■ What to work on
Copy out all the records, word for word.

(Items from a data source)
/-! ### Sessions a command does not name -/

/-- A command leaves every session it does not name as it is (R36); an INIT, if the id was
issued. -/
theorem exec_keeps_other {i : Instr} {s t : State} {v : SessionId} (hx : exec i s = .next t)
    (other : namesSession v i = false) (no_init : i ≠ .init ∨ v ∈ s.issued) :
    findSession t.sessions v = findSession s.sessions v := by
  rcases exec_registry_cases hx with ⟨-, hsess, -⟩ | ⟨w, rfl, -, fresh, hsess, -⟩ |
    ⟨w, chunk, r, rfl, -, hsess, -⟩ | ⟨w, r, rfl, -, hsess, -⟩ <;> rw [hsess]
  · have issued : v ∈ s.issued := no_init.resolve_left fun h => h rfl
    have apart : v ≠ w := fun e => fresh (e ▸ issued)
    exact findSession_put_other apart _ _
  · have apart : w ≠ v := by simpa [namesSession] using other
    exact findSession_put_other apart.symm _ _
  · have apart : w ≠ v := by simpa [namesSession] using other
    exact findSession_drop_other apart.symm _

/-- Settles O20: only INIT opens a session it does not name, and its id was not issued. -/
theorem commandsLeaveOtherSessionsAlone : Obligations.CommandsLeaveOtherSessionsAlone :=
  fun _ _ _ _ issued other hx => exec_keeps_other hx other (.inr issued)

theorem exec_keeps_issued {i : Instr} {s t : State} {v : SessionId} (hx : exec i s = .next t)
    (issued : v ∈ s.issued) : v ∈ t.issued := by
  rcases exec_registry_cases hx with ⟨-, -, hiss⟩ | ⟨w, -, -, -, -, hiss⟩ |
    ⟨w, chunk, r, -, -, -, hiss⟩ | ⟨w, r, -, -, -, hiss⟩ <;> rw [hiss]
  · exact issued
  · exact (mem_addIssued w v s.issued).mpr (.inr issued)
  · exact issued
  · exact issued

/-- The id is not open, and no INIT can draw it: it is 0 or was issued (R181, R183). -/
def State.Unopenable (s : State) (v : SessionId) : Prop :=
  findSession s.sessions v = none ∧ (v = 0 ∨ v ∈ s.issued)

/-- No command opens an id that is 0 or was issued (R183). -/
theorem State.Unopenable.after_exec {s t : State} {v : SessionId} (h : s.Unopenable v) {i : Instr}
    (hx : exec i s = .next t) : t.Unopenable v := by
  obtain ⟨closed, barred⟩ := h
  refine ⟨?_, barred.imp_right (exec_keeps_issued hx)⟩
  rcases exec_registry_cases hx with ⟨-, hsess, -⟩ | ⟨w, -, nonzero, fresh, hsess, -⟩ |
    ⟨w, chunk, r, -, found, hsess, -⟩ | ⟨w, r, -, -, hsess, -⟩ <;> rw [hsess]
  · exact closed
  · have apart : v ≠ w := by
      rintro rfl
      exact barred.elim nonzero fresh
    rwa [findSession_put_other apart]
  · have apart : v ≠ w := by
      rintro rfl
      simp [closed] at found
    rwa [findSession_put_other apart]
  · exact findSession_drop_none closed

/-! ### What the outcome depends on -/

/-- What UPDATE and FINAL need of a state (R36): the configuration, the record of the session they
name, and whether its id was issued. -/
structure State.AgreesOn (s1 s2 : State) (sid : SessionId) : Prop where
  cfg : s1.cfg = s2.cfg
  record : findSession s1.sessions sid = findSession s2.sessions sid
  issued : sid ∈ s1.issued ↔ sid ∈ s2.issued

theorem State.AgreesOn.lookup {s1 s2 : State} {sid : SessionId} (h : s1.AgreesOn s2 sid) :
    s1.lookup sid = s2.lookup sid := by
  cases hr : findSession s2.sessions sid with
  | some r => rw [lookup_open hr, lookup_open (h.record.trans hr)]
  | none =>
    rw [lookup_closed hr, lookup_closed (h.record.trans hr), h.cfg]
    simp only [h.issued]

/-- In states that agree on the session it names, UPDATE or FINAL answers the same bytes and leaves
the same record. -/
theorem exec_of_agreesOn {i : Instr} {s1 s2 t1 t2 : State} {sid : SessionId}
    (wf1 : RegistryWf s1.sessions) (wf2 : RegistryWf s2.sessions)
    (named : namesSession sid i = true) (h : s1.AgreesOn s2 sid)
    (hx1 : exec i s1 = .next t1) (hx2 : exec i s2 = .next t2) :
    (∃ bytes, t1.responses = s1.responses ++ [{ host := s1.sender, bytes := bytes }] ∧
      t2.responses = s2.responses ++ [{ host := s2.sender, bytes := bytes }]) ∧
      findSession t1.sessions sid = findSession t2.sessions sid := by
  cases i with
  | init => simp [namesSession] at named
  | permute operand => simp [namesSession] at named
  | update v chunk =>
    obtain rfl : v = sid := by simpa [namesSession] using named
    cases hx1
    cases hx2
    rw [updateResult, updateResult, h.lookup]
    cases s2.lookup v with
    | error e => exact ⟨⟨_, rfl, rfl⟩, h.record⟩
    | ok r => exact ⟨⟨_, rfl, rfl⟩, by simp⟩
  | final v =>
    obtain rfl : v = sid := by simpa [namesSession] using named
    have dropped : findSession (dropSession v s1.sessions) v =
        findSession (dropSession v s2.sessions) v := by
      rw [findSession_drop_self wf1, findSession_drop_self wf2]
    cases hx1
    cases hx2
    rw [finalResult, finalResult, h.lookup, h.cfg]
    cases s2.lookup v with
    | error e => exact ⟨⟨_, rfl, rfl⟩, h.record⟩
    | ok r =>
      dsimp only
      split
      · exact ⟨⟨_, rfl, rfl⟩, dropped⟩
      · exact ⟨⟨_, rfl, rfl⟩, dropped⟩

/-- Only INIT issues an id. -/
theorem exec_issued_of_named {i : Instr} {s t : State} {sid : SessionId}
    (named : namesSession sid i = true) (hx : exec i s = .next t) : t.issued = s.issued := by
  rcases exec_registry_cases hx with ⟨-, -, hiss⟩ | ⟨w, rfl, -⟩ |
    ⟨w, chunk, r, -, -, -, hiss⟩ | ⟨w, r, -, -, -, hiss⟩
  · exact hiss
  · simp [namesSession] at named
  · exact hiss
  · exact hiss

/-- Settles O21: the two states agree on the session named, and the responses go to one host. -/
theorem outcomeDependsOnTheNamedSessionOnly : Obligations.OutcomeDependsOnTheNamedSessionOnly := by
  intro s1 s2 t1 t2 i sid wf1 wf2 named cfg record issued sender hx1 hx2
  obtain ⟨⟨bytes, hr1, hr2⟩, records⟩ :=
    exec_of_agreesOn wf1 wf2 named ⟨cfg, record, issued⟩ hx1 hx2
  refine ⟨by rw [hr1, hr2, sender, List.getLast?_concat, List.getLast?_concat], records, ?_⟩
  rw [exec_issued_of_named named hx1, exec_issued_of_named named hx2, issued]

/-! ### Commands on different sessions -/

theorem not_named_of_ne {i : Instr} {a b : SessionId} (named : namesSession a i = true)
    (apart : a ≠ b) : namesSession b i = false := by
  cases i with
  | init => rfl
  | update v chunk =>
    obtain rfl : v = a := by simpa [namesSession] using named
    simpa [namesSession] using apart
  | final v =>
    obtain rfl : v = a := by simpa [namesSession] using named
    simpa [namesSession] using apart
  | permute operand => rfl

■ Solution for this exercise
/-! ### Sessions a command does not name -/

/-- A command leaves every session it does not name as it is (R36); an INIT, if the id was
issued. -/
theorem exec_keeps_other {i : Instr} {s t : State} {v : SessionId} (hx : exec i s = .next t)
    (other : namesSession v i = false) (no_init : i ≠ .init ∨ v ∈ s.issued) :
    findSession t.sessions v = findSession s.sessions v := by
  rcases exec_registry_cases hx with ⟨-, hsess, -⟩ | ⟨w, rfl, -, fresh, hsess, -⟩ |
    ⟨w, chunk, r, rfl, -, hsess, -⟩ | ⟨w, r, rfl, -, hsess, -⟩ <;> rw [hsess]
  · have issued : v ∈ s.issued := no_init.resolve_left fun h => h rfl
    have apart : v ≠ w := fun e => fresh (e ▸ issued)
    exact findSession_put_other apart _ _
  · have apart : w ≠ v := by simpa [namesSession] using other
    exact findSession_put_other apart.symm _ _
  · have apart : w ≠ v := by simpa [namesSession] using other
    exact findSession_drop_other apart.symm _

/-- Settles O20: only INIT opens a session it does not name, and its id was not issued. -/
theorem commandsLeaveOtherSessionsAlone : Obligations.CommandsLeaveOtherSessionsAlone :=
  fun _ _ _ _ issued other hx => exec_keeps_other hx other (.inr issued)

theorem exec_keeps_issued {i : Instr} {s t : State} {v : SessionId} (hx : exec i s = .next t)
    (issued : v ∈ s.issued) : v ∈ t.issued := by
  rcases exec_registry_cases hx with ⟨-, -, hiss⟩ | ⟨w, -, -, -, -, hiss⟩ |
    ⟨w, chunk, r, -, -, -, hiss⟩ | ⟨w, r, -, -, -, hiss⟩ <;> rw [hiss]
  · exact issued
  · exact (mem_addIssued w v s.issued).mpr (.inr issued)
  · exact issued
  · exact issued

/-- The id is not open, and no INIT can draw it: it is 0 or was issued (R181, R183). -/
def State.Unopenable (s : State) (v : SessionId) : Prop :=
  findSession s.sessions v = none ∧ (v = 0 ∨ v ∈ s.issued)

/-- No command opens an id that is 0 or was issued (R183). -/
theorem State.Unopenable.after_exec {s t : State} {v : SessionId} (h : s.Unopenable v) {i : Instr}
    (hx : exec i s = .next t) : t.Unopenable v := by
  obtain ⟨closed, barred⟩ := h
  refine ⟨?_, barred.imp_right (exec_keeps_issued hx)⟩
  rcases exec_registry_cases hx with ⟨-, hsess, -⟩ | ⟨w, -, nonzero, fresh, hsess, -⟩ |
    ⟨w, chunk, r, -, found, hsess, -⟩ | ⟨w, r, -, -, hsess, -⟩ <;> rw [hsess]
  · exact closed
  · have apart : v ≠ w := by
      rintro rfl
      exact barred.elim nonzero fresh
    rwa [findSession_put_other apart]
  · have apart : v ≠ w := by
      rintro rfl
      simp [closed] at found
    rwa [findSession_put_other apart]
  · exact findSession_drop_none closed

/-! ### What the outcome depends on -/

/-- What UPDATE and FINAL need of a state (R36): the configuration, the record of the session they
name, and whether its id was issued. -/
structure State.AgreesOn (s1 s2 : State) (sid : SessionId) : Prop where
  cfg : s1.cfg = s2.cfg
  record : findSession s1.sessions sid = findSession s2.sessions sid
  issued : sid ∈ s1.issued ↔ sid ∈ s2.issued

theorem State.AgreesOn.lookup {s1 s2 : State} {sid : SessionId} (h : s1.AgreesOn s2 sid) :
    s1.lookup sid = s2.lookup sid := by
  cases hr : findSession s2.sessions sid with
  | some r => rw [lookup_open hr, lookup_open (h.record.trans hr)]
  | none =>
    rw [lookup_closed hr, lookup_closed (h.record.trans hr), h.cfg]
    simp only [h.issued]

/-- In states that agree on the session it names, UPDATE or FINAL answers the same bytes and leaves
the same record. -/
theorem exec_of_agreesOn {i : Instr} {s1 s2 t1 t2 : State} {sid : SessionId}
    (wf1 : RegistryWf s1.sessions) (wf2 : RegistryWf s2.sessions)
    (named : namesSession sid i = true) (h : s1.AgreesOn s2 sid)
    (hx1 : exec i s1 = .next t1) (hx2 : exec i s2 = .next t2) :
    (∃ bytes, t1.responses = s1.responses ++ [{ host := s1.sender, bytes := bytes }] ∧
      t2.responses = s2.responses ++ [{ host := s2.sender, bytes := bytes }]) ∧
      findSession t1.sessions sid = findSession t2.sessions sid := by
  cases i with
  | init => simp [namesSession] at named
  | permute operand => simp [namesSession] at named
  | update v chunk =>
    obtain rfl : v = sid := by simpa [namesSession] using named
    cases hx1
    cases hx2
    rw [updateResult, updateResult, h.lookup]
    cases s2.lookup v with
    | error e => exact ⟨⟨_, rfl, rfl⟩, h.record⟩
    | ok r => exact ⟨⟨_, rfl, rfl⟩, by simp⟩
  | final v =>
    obtain rfl : v = sid := by simpa [namesSession] using named
    have dropped : findSession (dropSession v s1.sessions) v =
        findSession (dropSession v s2.sessions) v := by
      rw [findSession_drop_self wf1, findSession_drop_self wf2]
    cases hx1
    cases hx2
    rw [finalResult, finalResult, h.lookup, h.cfg]
    cases s2.lookup v with
    | error e => exact ⟨⟨_, rfl, rfl⟩, h.record⟩
    | ok r =>
      dsimp only
      split
      · exact ⟨⟨_, rfl, rfl⟩, dropped⟩
      · exact ⟨⟨_, rfl, rfl⟩, dropped⟩

/-- Only INIT issues an id. -/
theorem exec_issued_of_named {i : Instr} {s t : State} {sid : SessionId}
    (named : namesSession sid i = true) (hx : exec i s = .next t) : t.issued = s.issued := by
  rcases exec_registry_cases hx with ⟨-, -, hiss⟩ | ⟨w, rfl, -⟩ |
    ⟨w, chunk, r, -, -, -, hiss⟩ | ⟨w, r, -, -, -, hiss⟩
  · exact hiss
  · simp [namesSession] at named
  · exact hiss
  · exact hiss

/-- Settles O21: the two states agree on the session named, and the responses go to one host. -/
theorem outcomeDependsOnTheNamedSessionOnly : Obligations.OutcomeDependsOnTheNamedSessionOnly := by
  intro s1 s2 t1 t2 i sid wf1 wf2 named cfg record issued sender hx1 hx2
  obtain ⟨⟨bytes, hr1, hr2⟩, records⟩ :=
    exec_of_agreesOn wf1 wf2 named ⟨cfg, record, issued⟩ hx1 hx2
  refine ⟨by rw [hr1, hr2, sender, List.getLast?_concat, List.getLast?_concat], records, ?_⟩
  rw [exec_issued_of_named named hx1, exec_issued_of_named named hx2, issued]

/-! ### Commands on different sessions -/

theorem not_named_of_ne {i : Instr} {a b : SessionId} (named : namesSession a i = true)
    (apart : a ≠ b) : namesSession b i = false := by
  cases i with
  | init => rfl
  | update v chunk =>
    obtain rfl : v = a := by simpa [namesSession] using named
    simpa [namesSession] using apart
  | final v =>
    obtain rfl : v = a := by simpa [namesSession] using named
    simpa [namesSession] using apart
  | permute operand => rfl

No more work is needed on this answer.